Print, exactly as written, every line from the first line of the records below through the line containing "x).clk = s.clk := rfl", and nothing further.

Collected data entries
* * * *

-- ==== Sys2Proof/Laws/State.lean ====
section
/-! SUPPORT. What each update of the state does to each field: the field it writes, and every other as before. -/

namespace Sys2Proof.Machine

variable (s : State)

@[simp] theorem State.setThread_threads (k : Nat) (x : Thread) : (s.setThread k x).threads = mput s.threads k x := rfl
@[simp] theorem State.setThread_cur (k : Nat) (x : Thread) : (s.setThread k x).cur = s.cur := rfl
@[simp] theorem State.setThread_freeCtr (k : Nat) (x : Thread) : (s.setThread k x).freeCtr = s.freeCtr := rfl
@[simp] theorem State.setThread_nextId (k : Nat) (x : Thread) : (s.setThread k x).nextId = s.nextId := rfl
@[simp] theorem State.setThread_clk (k : Nat) (x : Thread) : (s.setThread k x).clk = s.clk := rfl
@[simp] theorem State.setThread_pkg (k : Nat) (x : Thread) : (s.setThread k x).pkg = s.pkg := rfl
@[simp] theorem State.setThread_mem (k : Nat) (x : Thread) : (s.setThread k x).mem = s.mem := rfl
@[simp] theorem State.setThread_bands (k : Nat) (x : Thread) : (s.setThread k x).bands = s.bands := rfl
@[simp] theorem State.setThread_blocks (k : Nat) (x : Thread) : (s.setThread k x).blocks = s.blocks := rfl
@[simp] theorem State.setThread_hasps (k : Nat) (x : Thread) : (s.setThread k x).hasps = s.hasps := rfl
@[simp] theorem State.setThread_cores (k : Nat) (x : Thread) : (s.setThread k x).cores = s.cores := rfl
@[simp] theorem State.setThread_strands (k : Nat) (x : Thread) : (s.setThread k x).strands = s.strands := rfl
@[simp] theorem State.setThread_engines (k : Nat) (x : Thread) : (s.setThread k x).engines = s.engines := rfl
@[simp] theorem State.setThread_watches (k : Nat) (x : Thread) : (s.setThread k x).watches = s.watches := rfl
@[simp] theorem State.setThread_cmds (k : Nat) (x : Thread) : (s.setThread k x).cmds = s.cmds := rfl
@[simp] theorem State.setThread_ops (k : Nat) (x : Thread) : (s.setThread k x).ops = s.ops := rfl
@[simp] theorem State.setThread_granted (k : Nat) (x : Thread) : (s.setThread k x).granted = s.granted := rfl
@[simp] theorem State.setThread_pendZero (k : Nat) (x : Thread) : (s.setThread k x).pendZero = s.pendZero := rfl
@[simp] theorem State.setThread_lines (k : Nat) (x : Thread) : (s.setThread k x).lines = s.lines := rfl
@[simp] theorem State.setThread_tasks (k : Nat) (x : Thread) : (s.setThread k x).tasks = s.tasks := rfl
@[simp] theorem State.setThread_queues (k : Nat) (x : Thread) : (s.setThread k x).queues = s.queues := rfl
@[simp] theorem State.setThread_graphs (k : Nat) (x : Thread) : (s.setThread k x).graphs = s.graphs := rfl
@[simp] theorem State.setThread_insts (k : Nat) (x : Thread) : (s.setThread k x).insts = s.insts := rfl
@[simp] theorem State.setThread_lp1s (k : Nat) (x : Thread) : (s.setThread k x).lp1s = s.lp1s := rfl
@[simp] theorem State.setThread_binds (k : Nat) (x : Thread) : (s.setThread k x).binds = s.binds := rfl
@[simp] theorem State.setThread_parts (k : Nat) (x : Thread) : (s.setThread k x).parts = s.parts := rfl
@[simp] theorem State.setThread_ctxs (k : Nat) (x : Thread) : (s.setThread k x).ctxs = s.ctxs := rfl
@[simp] theorem State.setThread_issue (k : Nat) (x : Thread) : (s.setThread k x).issue = s.issue := rfl
@[simp] theorem State.setThread_script (k : Nat) (x : Thread) : (s.setThread k x).script = s.script := rfl
@[simp] theorem State.setThread_frames (k : Nat) (x : Thread) : (s.setThread k x).frames = s.frames := rfl
@[simp] theorem State.setThread_worn (k : Nat) (x : Thread) : (s.setThread k x).worn = s.worn := rfl

@[simp] theorem State.modThread_threads (k : Nat) (f : Thread → Thread) : (s.modThread k f).threads = mmod s.threads k f := rfl
@[simp] theorem State.modThread_cur (k : Nat) (f : Thread → Thread) : (s.modThread k f).cur = s.cur := rfl
@[simp] theorem State.modThread_freeCtr (k : Nat) (f : Thread → Thread) : (s.modThread k f).freeCtr = s.freeCtr := rfl
@[simp] theorem State.modThread_nextId (k : Nat) (f : Thread → Thread) : (s.modThread k f).nextId = s.nextId := rfl
@[simp] theorem State.modThread_clk (k : Nat) (f : Thread → Thread) : (s.modThread k f).clk = s.clk := rfl
@[simp] theorem State.modThread_pkg (k : Nat) (f : Thread → Thread) : (s.modThread k f).pkg = s.pkg := rfl
@[simp] theorem State.modThread_mem (k : Nat) (f : Thread → Thread) : (s.modThread k f).mem = s.mem := rfl
@[simp] theorem State.modThread_bands (k : Nat) (f : Thread → Thread) : (s.modThread k f).bands = s.bands := rfl
@[simp] theorem State.modThread_blocks (k : Nat) (f : Thread → Thread) : (s.modThread k f).blocks = s.blocks := rfl
@[simp] theorem State.modThread_hasps (k : Nat) (f : Thread → Thread) : (s.modThread k f).hasps = s.hasps := rfl
@[simp] theorem State.modThread_cores (k : Nat) (f : Thread → Thread) : (s.modThread k f).cores = s.cores := rfl
@[simp] theorem State.modThread_strands (k : Nat) (f : Thread → Thread) : (s.modThread k f).strands = s.strands := rfl
@[simp] theorem State.modThread_engines (k : Nat) (f : Thread → Thread) : (s.modThread k f).engines = s.engines := rfl
@[simp] theorem State.modThread_watches (k : Nat) (f : Thread → Thread) : (s.modThread k f).watches = s.watches := rfl
@[simp] theorem State.modThread_cmds (k : Nat) (f : Thread → Thread) : (s.modThread k f).cmds = s.cmds := rfl
@[simp] theorem State.modThread_ops (k : Nat) (f : Thread → Thread) : (s.modThread k f).ops = s.ops := rfl
@[simp] theorem State.modThread_granted (k : Nat) (f : Thread → Thread) : (s.modThread k f).granted = s.granted := rfl
@[simp] theorem State.modThread_pendZero (k : Nat) (f : Thread → Thread) : (s.modThread k f).pendZero = s.pendZero := rfl
@[simp] theorem State.modThread_lines (k : Nat) (f : Thread → Thread) : (s.modThread k f).lines = s.lines := rfl
@[simp] theorem State.modThread_tasks (k : Nat) (f : Thread → Thread) : (s.modThread k f).tasks = s.tasks := rfl
@[simp] theorem State.modThread_queues (k : Nat) (f : Thread → Thread) : (s.modThread k f).queues = s.queues := rfl
@[simp] theorem State.modThread_graphs (k : Nat) (f : Thread → Thread) : (s.modThread k f).graphs = s.graphs := rfl
@[simp] theorem State.modThread_insts (k : Nat) (f : Thread → Thread) : (s.modThread k f).insts = s.insts := rfl
@[simp] theorem State.modThread_lp1s (k : Nat) (f : Thread → Thread) : (s.modThread k f).lp1s = s.lp1s := rfl
@[simp] theorem State.modThread_binds (k : Nat) (f : Thread → Thread) : (s.modThread k f).binds = s.binds := rfl
@[simp] theorem State.modThread_parts (k : Nat) (f : Thread → Thread) : (s.modThread k f).parts = s.parts := rfl
@[simp] theorem State.modThread_ctxs (k : Nat) (f : Thread → Thread) : (s.modThread k f).ctxs = s.ctxs := rfl
@[simp] theorem State.modThread_issue (k : Nat) (f : Thread → Thread) : (s.modThread k f).issue = s.issue := rfl
@[simp] theorem State.modThread_script (k : Nat) (f : Thread → Thread) : (s.modThread k f).script = s.script := rfl
@[simp] theorem State.modThread_frames (k : Nat) (f : Thread → Thread) : (s.modThread k f).frames = s.frames := rfl
@[simp] theorem State.modThread_worn (k : Nat) (f : Thread → Thread) : (s.modThread k f).worn = s.worn := rfl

* * * *

## Answer to this exercise
-- ==== Sys2Proof/Laws/State.lean ====
section
/-! SUPPORT. What each update of the state does to each field: the field it writes, and every other as before. -/

namespace Sys2Proof.Machine

variable (s : State)

@[simp] theorem State.setThread_threads (k : Nat) (x : Thread) : (s.setThread k x).threads = mput s.threads k x := rfl
@[simp] theorem State.setThread_cur (k : Nat) (x : Thread) : (s.setThread k x).cur = s.cur := rfl
@[simp] theorem State.setThread_freeCtr (k : Nat) (x : Thread) : (s.setThread k x).freeCtr = s.freeCtr := rfl
@[simp] theorem State.setThread_nextId (k : Nat) (x : Thread) : (s.setThread k x).nextId = s.nextId := rfl
@[simp] theorem State.setThread_clk (k : Nat) (x : Thread) : (s.setThread k x).clk = s.clk := rfl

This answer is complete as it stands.